Work instructions =>
Please filter the entries for the word "structure" and copy every line that has it.

Extracted material: Begin

-- ==== Sys2Proof/Syntax.lean ====
section
/-! DEFINITION. The transactions of the block, one constructor per row of `spec/opcode_table.json`, the two agents
that issue them, the reasons a transaction is refused, and the message record. -/

namespace Sys2Proof

/-- The two agents, which are also the two execution contexts (R180, R214). -/
inductive Agent where
  | producer
  | consumer
deriving DecidableEq, Repr

/-- The transactions (R78). An operand has the width of its row's field in the table, so every term is a
transaction: no operand can leave its byte class. -/
inductive Instr where
  /-- PUSH, the byte pushed (R100). -/
  | push (b : Byte)
  /-- POP (R106). -/
  | pop
  /-- TAKE_OVERFLOW (R110). -/
  | takeOverflow
  /-- FEED of a data byte, its 7-bit value (R152). -/
  | feedData (value : BitVec 7)
  /-- FEED of status `0x8n` (R145). -/
  | feedNoteOff (channel : BitVec 4)
  /-- FEED of status `0x9n` (R146). -/
  | feedNoteOn (channel : BitVec 4)
  /-- FEED of status `0xAn` (R147). -/
  | feedPolyPressure (channel : BitVec 4)
  /-- FEED of status `0xBn` (R148). -/
  | feedControlChange (channel : BitVec 4)
  /-- FEED of status `0xCn` (R149). -/
  | feedProgramChange (channel : BitVec 4)
  /-- FEED of status `0xDn` (R150). -/
  | feedChannelPressure (channel : BitVec 4)
  /-- FEED of status `0xEn` (R151). -/
  | feedPitchBend (channel : BitVec 4)
  /-- FEED of a system status `0xF0 .. 0xF7`, its low three bits (R143). -/
  | feedSystem (value : BitVec 3)
  /-- FEED of a real-time byte `0xF8 .. 0xFF`, its low three bits (R140). -/
  | feedRealtime (value : BitVec 3)
  /-- FORCE_DESYNC (R160). -/
  | forceDesync
  /-- STEP (R181). -/
  | step
deriving DecidableEq, Repr

/-- One transaction word as an agent issues it: a line of an encoded trace (R18, R84). -/
structure Issue where
  agent : Agent
  word : TransactionWord
deriving DecidableEq, Repr

/-- The three reasons of R204. -/
inductive RefusalReason where
  /-- PUSH issued by the consumer, or a consumer transaction issued by the producer (R102, R108, R214). -/
  | wrongContext
  /-- A word that spells no transaction (R82). -/
  | reservedWord
  /-- A consumer transaction other than STEP while a split pop is in flight (R186). -/
  | splitPopInFlight
deriving DecidableEq, Repr

/-- `MidiMsg.len` takes the values 1, 2 and 3 (R11). -/
inductive MsgLen where
  | one
  | two
  | three
deriving DecidableEq, Repr

/-- The output message: a record of separate fields, never a packed word (R52, R75). -/
structure MidiMsg where
  status : Byte
  d1 : Byte
  d2 : Byte
  len : MsgLen
deriving DecidableEq, Repr

/-- The classes of a wire byte (R70). -/
inductive ByteClass where
  | data
  | channelVoice
  | system
  | realtime
deriving DecidableEq, Repr

end Sys2Proof
end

Extracted material: End

Output for this task =>
structure Issue where
structure MidiMsg where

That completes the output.